I’d break up the wall of text, or make a new post with the specific question, not questions. b/c people tend to ignore some of the questions and only answer ones they know. I see a few issues above but I didn’t off hand know the solution so I let it go. But maybe I do if you broke down your biggest problem only, got that solved and move on to next problem.

Your solution was correct, changing the Z kill value. Am I correct in assuming you are using 64 landscape actors as tiles?

I have never used lightmaps on terrain, I’d suggest moving to LPV/full dynamic.

Check the learn tab in the launcher and download the Epic water solution. There is no inherent infinite water built in, use the water BP from the learn tab and clone it around to fill in the spaces.

You can use a combination of those things or one of them exclusively. If you texture by slope, you won’t need maps. My preferred method is to use a sloped based solution for the core terrain and then import the flow maps as a Layer Info map for a separate layer. Because no procedural technique will get you the same accuracy as water runoff/dirt.

I don’t know. I’d suggest to fiddle with it until you get something that “feels” right. I personally don’t bother with units because the final representation is all relative. Does it feel like your character is moving too fast? Or the terrain is too small? Those are easy fixes.

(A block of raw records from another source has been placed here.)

-- ==== Sys2Proof/Tests/Slice0.lean ====
section
/-! SUPPORT. Tests: the well-formedness checks refuse, every constructor's word decodes, one step or one meaning on the
spec's own examples, and a witness for the hypotheses of every statement. Expected results are the spec's, from the rule
each comment names. -/

namespace Sys2Proof.Tests

open Sys2Proof.Machine

/-! ### Builders -/

/-- A field of the next state, if there is one. -/
def look {α : Type} (x : Host.Outcome State Fault Refusal) (f : State → α) : Option α :=
  match x with
  | .next t => some (f t)
  | .fault _ => none
  | .refused _ => none

/-- Why there is no next state. -/
def why (x : Host.Outcome State Fault Refusal) : Option Refusal :=
  match x with
  | .refused r => some r
  | .next _ => none
  | .fault _ => none

/-- A state with `pc`, the registers of bank 0 and PSL given, the rest as after reset. -/
def cpu (pc : Addr) (r0 r1 r2 r3 : Byte) (psl : Byte) : State :=
  { State.reset with pc := pc, r0 := r0, bank0 := ⟨r1, r2, r3⟩, psl := Psl.ofByte psl }

/-- The same with memory. -/
def cpuMem (pc : Addr) (r0 r1 r2 r3 : Byte) (psl : Byte) (mem : Memory) : State :=
  { cpu pc r0 r1 r2 r3 psl with mem := mem }

/-- C, IDC, OVF and CC. -/
def flags (t : State) : Bool × Bool × Bool × BitVec 2 := (t.psl.c, t.psl.idc, t.psl.ovf, t.psl.cc)

/-- A machine whose index additions may not leave the page. -/
def refusing (s : State) : State := { s with cfg := { s.cfg with indexWrap := .refuse } }

/-! ### Well-formedness: a term each check refuses, and one it admits -/

theorem test_ill_formed_lodz : (Instr.lodz .r0).wellFormed = false := by decide
theorem test_ill_formed_strz : (Instr.strz .r0).wellFormed = false := by decide
theorem test_ill_formed_andz : (Instr.andz .r0).wellFormed = false := by decide
theorem test_ill_formed_bcfr : (Instr.bcfr .un false 0).wellFormed = false := by decide
theorem test_ill_formed_bcfa : (Instr.bcfa .un false 0).wellFormed = false := by decide
theorem test_ill_formed_bsfr : (Instr.bsfr .un false 0).wellFormed = false := by decide
theorem test_ill_formed_bsfa : (Instr.bsfa .un false 0).wellFormed = false := by decide
theorem test_well_formed : (Instr.lodz .r1).wellFormed = true ∧ (Instr.bcfa .lt true 0).wellFormed = true := by decide

/-! ### Decoding: a word of every constructor, from the encodings of R120 -/

theorem test_decode_load_store :
    decode [0x01] = .ok (.lodz .r1, []) ∧ decode [0x07, 0xF8] = .ok (.lodi .r3 0xF8, []) ∧
    decode [0x0A, 0x85] = .ok (.lodr .r2 true 0x05, []) ∧
    decode [0x0F, 0x21, 0x00] = .ok (.loda .r3 false .inc 0x0100, []) ∧
    decode [0xC3] = .ok (.strz .r3, []) ∧ decode [0xC9, 0x7E] = .ok (.strr .r1 false 0x7E, []) ∧
    decode [0xCE, 0x63, 0x00] = .ok (.stra .r2 false .plain 0x0300, []) :=
  ⟨rfl, rfl, rfl, rfl, rfl, rfl, rfl⟩

theorem test_decode_arithmetic :
    decode [0x80] = .ok (.addz .r0, []) ∧ decode [0x85, 0x01] = .ok (.addi .r1 0x01, []) ∧
    decode [0x89, 0x02] = .ok (.addr .r1 false 0x02, []) ∧
    decode [0x8D, 0x04, 0x00] = .ok (.adda .r1 false .none 0x0400, []) ∧
    decode [0xA2] = .ok (.subz .r2, []) ∧ decode [0xA4, 0x01] = .ok (.subi .r0 0x01, []) ∧
    decode [0xAA, 0x80] = .ok (.subr .r2 true 0x00, []) ∧
    decode [0xAF, 0x44, 0x00] = .ok (.suba .r3 false .dec 0x0400, []) :=
  ⟨rfl, rfl, rfl, rfl, rfl, rfl, rfl, rfl⟩

theorem test_decode_logical :
    decode [0x61] = .ok (.iorz .r1, []) ∧ decode [0x66, 0x80] = .ok (.iori .r2 0x80, []) ∧
    decode [0x68, 0x10] = .ok (.iorr .r0 false 0x10, []) ∧
    decode [0x6D, 0x05, 0x00] = .ok (.iora .r1 false .none 0x0500, []) ∧
    decode [0x23] = .ok (.eorz .r3, []) ∧ decode [0x25, 0xFF] = .ok (.eori .r1 0xFF, []) ∧
    decode [0x2A, 0x7F] = .ok (.eorr .r2 false 0x7F, []) ∧
    decode [0x2C, 0x85, 0x00] = .ok (.eora .r0 true .none 0x0500, []) ∧
    decode [0x42] = .ok (.andz .r2, []) ∧ decode [0x44, 0x0F] = .ok (.andi .r0 0x0F, []) ∧
    decode [0x4B, 0x00] = .ok (.andr .r3 false 0x00, []) ∧
    decode [0x4E, 0x05, 0x00] = .ok (.anda .r2 false .none 0x0500, []) :=
  ⟨rfl, rfl, rfl, rfl, rfl, rfl, rfl, rfl, rfl, rfl, rfl, rfl⟩

theorem test_decode_compare_io :
    decode [0xE1] = .ok (.comz .r1, []) ∧ decode [0xE5, 0x41] = .ok (.comi .r1 0x41, []) ∧
    decode [0xEA, 0x05] = .ok (.comr .r2 false 0x05, []) ∧
    decode [0xEE, 0x44, 0x00] = .ok (.coma .r2 false .dec 0x0400, []) ∧
    decode [0x31] = .ok (.redc .r1, []) ∧ decode [0x70] = .ok (.redd .r0, []) ∧
    decode [0x55, 0x10] = .ok (.rede .r1 0x10, []) ∧ decode [0xB2] = .ok (.wrtc .r2, []) ∧
    decode [0xF3] = .ok (.wrtd .r3, []) ∧ decode [0xD6, 0xFF] = .ok (.wrte .r2 0xFF, []) :=
  ⟨rfl, rfl, rfl, rfl, rfl, rfl, rfl, rfl, rfl, rfl⟩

Haven’t run into this problem, you know you can scale the landscape actors. If you want more detail, scale everything down and use more tiles.

Try the console command “RecreateLandscapeCollision” and see if that fixes it for you. Test your terrain in various places to make sure this didn’t cause problems after using it.

Have to ask, whats making this method so basic and what would be the keyword for an alternative way?

Thanks for clearing that one out, Chariots! I think this is precious information to get myself on the right course at the beginning.